Dear Editor:

Media sanctioned attack ads have become one of the true evils of our time. Mr. Harpers alarming attack ads represent the wit and skill of exceedingly ruthless people, who deliberately insult somebodys personal integrity by an all-consuming smear campaign. On the whole, degrading smear campaigns are the strategic weapons of the reckless, the immoral, the almost criminal. It surely saves us the trouble of liking them.

More thought and care should be given to what is acceptable by Canadian broadcasting standards, unless those guardians of the moral code have surrendered their mandate to undisguised character assassination. Moral principles have lost their appeal when fuel-injected malice has become a matter of campaigning. Even if these disgusting ads were written in a form of questions, the language doesnt take the malice out of the slurs. The voice of reason tells us that every single Tory MP is guilty by association. How, indeed, do they deal with their artificial sincerity, when the faces have become so unpleasant? Then again, a party nourishing itself through warfare has to uphold that predatory appearance. Nastiness seems to move the wheels of Tory passion.

Wherever one sees toxic behaviour, a short list of principles, political pomposity, and elevated arrogance, the campaign cutthroats have set up their war camps. It is well to remember that Mr. Harper permitted this radioactive fallout, meaning that he authorized and acted with reckless disregard, portraying a person as someone who behaves in a disloyal or treacherous manner to his country.
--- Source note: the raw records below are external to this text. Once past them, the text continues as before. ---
/-! ### modContext -/

@[simp] theorem State.strands_modContext (s : State) (c : CtxId) (f : Context → Context) : (s.modContext c f).strands = s.strands := by unfold State.modContext; split <;> rfl
@[simp] theorem State.cores_modContext (s : State) (c : CtxId) (f : Context → Context) : (s.modContext c f).cores = s.cores := by unfold State.modContext; split <;> rfl
@[simp] theorem State.clusters_modContext (s : State) (c : CtxId) (f : Context → Context) : (s.modContext c f).clusters = s.clusters := by unfold State.modContext; split <;> rfl
@[simp] theorem State.dies_modContext (s : State) (c : CtxId) (f : Context → Context) : (s.modContext c f).dies = s.dies := by unfold State.modContext; split <;> rfl
@[simp] theorem State.places_modContext (s : State) (c : CtxId) (f : Context → Context) : (s.modContext c f).places = s.places := by unfold State.modContext; split <;> rfl
@[simp] theorem State.hist_modContext (s : State) (c : CtxId) (f : Context → Context) : (s.modContext c f).hist = s.hist := by unfold State.modContext; split <;> rfl
@[simp] theorem State.launches_modContext (s : State) (c : CtxId) (f : Context → Context) : (s.modContext c f).launches = s.launches := by unfold State.modContext; split <;> rfl
@[simp] theorem State.mem_modContext (s : State) (c : CtxId) (f : Context → Context) : (s.modContext c f).mem = s.mem := by unfold State.modContext; split <;> rfl
@[simp] theorem State.empties_modContext (s : State) (c : CtxId) (f : Context → Context) : (s.modContext c f).empties = s.empties := by unfold State.modContext; split <;> rfl
@[simp] theorem State.tags_modContext (s : State) (c : CtxId) (f : Context → Context) : (s.modContext c f).tags = s.tags := by unfold State.modContext; split <;> rfl
@[simp] theorem State.owners_modContext (s : State) (c : CtxId) (f : Context → Context) : (s.modContext c f).owners = s.owners := by unfold State.modContext; split <;> rfl
@[simp] theorem State.poisoned_modContext (s : State) (c : CtxId) (f : Context → Context) : (s.modContext c f).poisoned = s.poisoned := by unfold State.modContext; split <;> rfl
@[simp] theorem State.cxlDirty_modContext (s : State) (c : CtxId) (f : Context → Context) : (s.modContext c f).cxlDirty = s.cxlDirty := by unfold State.modContext; split <;> rfl
@[simp] theorem State.grants_modContext (s : State) (c : CtxId) (f : Context → Context) : (s.modContext c f).grants = s.grants := by unfold State.modContext; split <;> rfl
@[simp] theorem State.offers_modContext (s : State) (c : CtxId) (f : Context → Context) : (s.modContext c f).offers = s.offers := by unfold State.modContext; split <;> rfl
@[simp] theorem State.posted_modContext (s : State) (c : CtxId) (f : Context → Context) : (s.modContext c f).posted = s.posted := by unfold State.modContext; split <;> rfl
@[simp] theorem State.eventWaits_modContext (s : State) (c : CtxId) (f : Context → Context) : (s.modContext c f).eventWaits = s.eventWaits := by unfold State.modContext; split <;> rfl
@[simp] theorem State.xlate_modContext (s : State) (c : CtxId) (f : Context → Context) : (s.modContext c f).xlate = s.xlate := by unfold State.modContext; split <;> rfl
@[simp] theorem State.reissue_modContext (s : State) (c : CtxId) (f : Context → Context) : (s.modContext c f).reissue = s.reissue := by unfold State.modContext; split <;> rfl
@[simp] theorem State.diemap_modContext (s : State) (c : CtxId) (f : Context → Context) : (s.modContext c f).diemap = s.diemap := by unfold State.modContext; split <;> rfl
@[simp] theorem State.memsize_modContext (s : State) (c : CtxId) (f : Context → Context) : (s.modContext c f).memsize = s.memsize := by unfold State.modContext; split <;> rfl
@[simp] theorem State.ewt_modContext (s : State) (c : CtxId) (f : Context → Context) : (s.modContext c f).ewt = s.ewt := by unfold State.modContext; split <;> rfl
@[simp] theorem State.smpctl_modContext (s : State) (c : CtxId) (f : Context → Context) : (s.modContext c f).smpctl = s.smpctl := by unfold State.modContext; split <;> rfl
@[simp] theorem State.pulses_modContext (s : State) (c : CtxId) (f : Context → Context) : (s.modContext c f).pulses = s.pulses := by unfold State.modContext; split <;> rfl
@[simp] theorem State.pulseDue_modContext (s : State) (c : CtxId) (f : Context → Context) : (s.modContext c f).pulseDue = s.pulseDue := by unfold State.modContext; split <;> rfl
@[simp] theorem State.out_modContext (s : State) (c : CtxId) (f : Context → Context) : (s.modContext c f).out = s.out := by unfold State.modContext; split <;> rfl
@[simp] theorem State.heirs_modContext (s : State) (c : CtxId) (f : Context → Context) : (s.modContext c f).heirs = s.heirs := by unfold State.modContext; split <;> rfl
@[simp] theorem State.errors_modContext (s : State) (c : CtxId) (f : Context → Context) : (s.modContext c f).errors = s.errors := by unfold State.modContext; split <;> rfl
@[simp] theorem State.boot_modContext (s : State) (c : CtxId) (f : Context → Context) : (s.modContext c f).boot = s.boot := by unfold State.modContext; split <;> rfl
@[simp] theorem State.nvme_modContext (s : State) (c : CtxId) (f : Context → Context) : (s.modContext c f).nvme = s.nvme := by unfold State.modContext; split <;> rfl
@[simp] theorem State.firmware_modContext (s : State) (c : CtxId) (f : Context → Context) : (s.modContext c f).firmware = s.firmware := by unfold State.modContext; split <;> rfl
@[simp] theorem State.reports_modContext (s : State) (c : CtxId) (f : Context → Context) : (s.modContext c f).reports = s.reports := by unfold State.modContext; split <;> rfl
@[simp] theorem State.reads_modContext (s : State) (c : CtxId) (f : Context → Context) : (s.modContext c f).reads = s.reads := by unfold State.modContext; split <;> rfl
@[simp] theorem State.debugReads_modContext (s : State) (c : CtxId) (f : Context → Context) : (s.modContext c f).debugReads = s.debugReads := by unfold State.modContext; split <;> rfl
@[simp] theorem State.position_modContext (s : State) (c : CtxId) (f : Context → Context) : (s.modContext c f).position = s.position := by unfold State.modContext; split <;> rfl
@[simp] theorem State.jobs_modContext (s : State) (c : CtxId) (f : Context → Context) : (s.modContext c f).jobs = s.jobs := by unfold State.modContext; split <;> rfl
@[simp] theorem State.windows_modContext (s : State) (c : CtxId) (f : Context → Context) : (s.modContext c f).windows = s.windows := by unfold State.modContext; split <;> rfl
@[simp] theorem State.links_modContext (s : State) (c : CtxId) (f : Context → Context) : (s.modContext c f).links = s.links := by unfold State.modContext; split <;> rfl
@[simp] theorem State.unreachable_modContext (s : State) (c : CtxId) (f : Context → Context) : (s.modContext c f).unreachable = s.unreachable := by unfold State.modContext; split <;> rfl
@[simp] theorem State.cycle_modContext (s : State) (c : CtxId) (f : Context → Context) : (s.modContext c f).cycle = s.cycle := by unfold State.modContext; split <;> rfl
@[simp] theorem State.agenda_modContext (s : State) (c : CtxId) (f : Context → Context) : (s.modContext c f).agenda = s.agenda := by unfold State.modContext; split <;> rfl
@[simp] theorem State.turn_modContext (s : State) (c : CtxId) (f : Context → Context) : (s.modContext c f).turn = s.turn := by unfold State.modContext; split <;> rfl
@[simp] theorem State.picks_modContext (s : State) (c : CtxId) (f : Context → Context) : (s.modContext c f).picks = s.picks := by unfold State.modContext; split <;> rfl
@[simp] theorem State.cur_modContext (s : State) (c : CtxId) (f : Context → Context) : (s.modContext c f).cur = s.cur := by unfold State.modContext; split <;> rfl
@[simp] theorem State.latch_modContext (s : State) (c : CtxId) (f : Context → Context) : (s.modContext c f).latch = s.latch := by unfold State.modContext; split <;> rfl
@[simp] theorem State.fresh_modContext (s : State) (c : CtxId) (f : Context → Context) : (s.modContext c f).fresh = s.fresh := by unfold State.modContext; split <;> rfl
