/-! ### The two states around an instant -/

/-- A state is passed over where it is no earlier than the instant, or the next one is no later. -/
theorem between_cons_of_imp {x : Nat × List Word} (h : x.1 < t → ∀ y ∈ l.head?, y.1 ≤ t) : between k t (x :: l) = between k t l := by
  cases l with
  | nil => rfl
  | cons y l =>
    have passed : x.1 < t → y.1 ≤ t := fun hx => h hx y rfl
    rw [between, if_neg (by simpa using passed)]

theorem between_eq_none_of_le (h : ∀ x ∈ l, x.1 ≤ t) : between k t l = none := by
  induction l with
  | nil => rfl
  | cons x l ih =>
    obtain ⟨-, h⟩ := List.forall_mem_cons.mp h
    rw [between_cons_of_imp fun _ y hy => h y (List.mem_of_mem_head? hy), ih h]

theorem between_eq_none_of_ge (h : ∀ x ∈ l, t ≤ x.1) : between k t l = none := by
  induction l with
  | nil => rfl
  | cons x l ih =>
    obtain ⟨hx, h⟩ := List.forall_mem_cons.mp h
    rw [between_cons_of_imp fun before => absurd hx (Nat.not_le.mpr before), ih h]

/-- The states before one that is no later than the instant are passed over, as each of them is followed by one no later. -/
theorem between_append_cons {a : Nat × List Word} {y : List (Nat × List Word)} (hl : ∀ x ∈ l, x.1 ≤ t) (ha : a.1 ≤ t) :
    between k t (l ++ a :: y) = between k t (a :: y) := by
  induction l with
  | nil => rfl
  | cons x l ih =>
    obtain ⟨-, hl⟩ := List.forall_mem_cons.mp hl
    have next : ∀ z ∈ (l ++ a :: y).head?, z.1 ≤ t := by
      cases l with
      | nil => simpa using ha
      | cons z l => simpa using hl z List.mem_cons_self
    rw [List.cons_append, between_cons_of_imp fun _ => next, ih hl]

/-! ### The results of R332 -/

theorem mixed_of_lt {a b : Nat × List Word} (h : t < b.1) :
    let w := FFmt.f32.quotient .rne false (t - a.1) 0 (b.1 - a.1) 0
    let r := mixWords k.f64 w.1 a.2 b.2
    mixed k t a b = .served 1 w.1 r.1 (w.2.or r.2) := by
  simp only [mixed, mixWeight, if_pos h]

theorem mixed_of_ge {a b : Nat × List Word} (h : b.1 ≤ t) :
    let w := FFmt.f32.quotient .rne false (t - a.1) 0 (b.1 - a.1) 0
    let r := mixWords k.f64 w.1 a.2 b.2
    mixed k t a b = .served 2 w.1 r.1 (w.2.or r.2) := by
  simp only [mixed, mixWeight, if_neg (Nat.not_lt.mpr h)]

theorem beyond_append_pair {a b : Nat × List Word} : beyond k t (l ++ [a, b]) = mixed k t a b := by
  simp [beyond]

/-! ### The rows of R331 -/

theorem decide0_of_nil (hs : k.states = []) : decide0 k t = if t ≤ k.horizon then .park else .ahead := by
  simp [decide0, hs]

theorem decide0_of_exactAt {v : Verdict} (hne : k.states ≠ []) (hv : exactAt t k.states = some v) : decide0 k t = v := by
  simp [decide0, hne, hv]

theorem decide0_of_between {v : Verdict} (hne : k.states ≠ []) (hn : exactAt t k.states = none) (hv : between k t k.states = some v) :
    decide0 k t = v := by
  simp [decide0, hne, hn, hv]

theorem decide0_of_none (hne : k.states ≠ []) (hn : exactAt t k.states = none) (hb : between k t k.states = none) :
    decide0 k t = if t < k.oldest then .retired else if t ≤ k.newest + k.xlim then beyond k t k.states
      else if t ≤ k.newest + k.horizon then .park else .ahead := by
  simp [decide0, hne, hn, hb]

theorem decide0_of_mem (hr : Rising k.states) {ws : List Word} (hm : (t, ws) ∈ k.states) : decide0 k t = .served 0 0 ws {} :=
  decide0_of_exactAt (List.ne_nil_of_mem hm) (exactAt_of_mem hr hm)

/-- Between two neighbours no state carries the stamp, and the pair around the instant is theirs. -/
theorem decide0_of_adjacent (hr : Rising k.states) {x y : List (Nat × List Word)} {a b : Nat × List Word} (hs : k.states = x ++ a :: b :: y) (ha : a.1 < t)
    (hb : t < b.1) : decide0 k t = mixed k t a b := by
  rw [hs] at hr
  obtain ⟨-, rises, earlier⟩ := List.pairwise_append.mp hr
  obtain ⟨-, rises⟩ := List.pairwise_cons.mp rises
  obtain ⟨later, -⟩ := List.pairwise_cons.mp rises
  have before : ∀ z ∈ x, z.1 < t := fun z hz => Nat.lt_trans (earlier z hz a List.mem_cons_self) ha
  have after : ∀ z ∈ y, t < z.1 := fun z hz => Nat.lt_trans hb (later z hz)
  have inexact : ∀ z ∈ x ++ a :: b :: y, z.1 ≠ t := by
    simp only [List.forall_mem_append, List.forall_mem_cons]
    exact ⟨fun z hz => Nat.ne_of_lt (before z hz), Nat.ne_of_lt ha, Nat.ne_of_gt hb, fun z hz => Nat.ne_of_gt (after z hz)⟩
  refine decide0_of_between (by simp [hs]) (hs ▸ exactAt_eq_none inexact) ?_
  rw [hs, between_append_cons (fun z hz => Nat.le_of_lt (before z hz)) (Nat.le_of_lt ha)]
  simp [between, ha, hb]

theorem decide0_of_lt_oldest (hr : Rising k.states) (hne : k.states ≠ []) (ht : t < k.oldest) : decide0 k t = .retired := by
  have after : ∀ x ∈ k.states, t < x.1 := fun x hx => Nat.lt_of_lt_of_le ht (hr.oldest_le hx)
  rw [decide0_of_none hne (exactAt_eq_none fun x hx => Nat.ne_of_gt (after x hx)) (between_eq_none_of_ge fun x hx => Nat.le_of_lt (after x hx)),
    if_pos ht]

/-- After the newest state only the key's limit and horizon decide. -/
theorem decide0_of_newest_lt (hr : Rising k.states) (hne : k.states ≠ []) (ht : k.newest < t) :
    decide0 k t = if t ≤ k.newest + k.xlim then beyond k t k.states else if t ≤ k.newest + k.horizon then .park else .ahead := by
  have before : ∀ x ∈ k.states, x.1 < t := fun x hx => Nat.lt_of_le_of_lt (hr.le_newest hx) ht
  have unretired : ¬ t < k.oldest := by
    obtain ⟨x, hx⟩ := List.exists_mem_of_ne_nil _ hne
    exact Nat.not_lt.mpr (Nat.le_trans (hr.oldest_le hx) (Nat.le_of_lt (before x hx)))
  rw [decide0_of_none hne (exactAt_eq_none fun x hx => Nat.ne_of_lt (before x hx)) (between_eq_none_of_le fun x hx => Nat.le_of_lt (before x hx)),
    if_neg unretired]

theorem decide0_of_le_xlim (hr : Rising k.states) (hne : k.states ≠ []) (ht : k.newest < t) (hx : t ≤ k.newest + k.xlim) :
    decide0 k t = beyond k t k.states := by
  rw [decide0_of_newest_lt hr hne ht, if_pos hx]

theorem decide0_of_xlim_lt (hr : Rising k.states) (hne : k.states ≠ []) (hx : k.newest + k.xlim < t) :
    decide0 k t = if t ≤ k.newest + k.horizon then .park else .ahead := by
  rw [decide0_of_newest_lt hr hne (by omega), if_neg (Nat.not_le.mpr hx)]

/-- Settles O43: one row of R331 per clause, where the rising stamps exclude every row above it. -/
theorem historyDecision : Obligations.HistoryDecision := by
  unfold Obligations.HistoryDecision
  intro k t arrival hr
  have level0 : decideRead k t 0 arrival = decide0 k t := rfl
  rw [level0]
  refine ⟨fun ws hm => decide0_of_mem hr hm, fun x a b y hs ha hb => ?_, decide0_of_lt_oldest hr, fun x a b hs hb hx => ?_, fun hne hx hh => ?_,
    fun hne hx hh => ?_, decide0_of_nil, fun a hs ha hx => ?_⟩
  · rw [decide0_of_adjacent hr hs ha hb, mixed_of_lt hb]
  · have newest : k.newest = b.1 := Key.newest_of_append_singleton (l := x ++ [a]) (by simp [hs])
    rw [decide0_of_le_xlim hr (by simp [hs]) (newest ▸ hb) (newest ▸ hx), hs, beyond_append_pair, mixed_of_ge (Nat.le_of_lt hb)]
  · rw [decide0_of_xlim_lt hr hne hx, if_pos hh]
  · rw [decide0_of_xlim_lt hr hne hx, if_neg (Nat.not_le.mpr hh)]
  · have newest : k.newest = a.1 := Key.newest_of_append_singleton (l := []) hs
    rw [decide0_of_le_xlim hr (by simp [hs]) (newest ▸ ha) (newest ▸ hx), hs]
    rfl

end Sys2Proof.Machine
end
It looks as if justice is acceptable whatever politicians do, while injustice is whatever prevents them from doing it.

People arent morons when it comes to the vicious force of evil. Do politicians really believe that a relentless distribution of insulting slogans will persuade the voting public to buy these libelous slanders? Courtesy toward others rests upon learned behaviours, infinitely fragile but in truth never directly cultured by some.

Courtesy is not dead; it has merely become an unwelcome social obligation, ceasing to exist from the rules of acceptable parliamentary values. We should not try to find it in all politicians, for every party has its upsetting lunatic fringe. In the end, which of these three leaders we deem less likely to cause us harm becomes a matter of faith and personal scrutiny.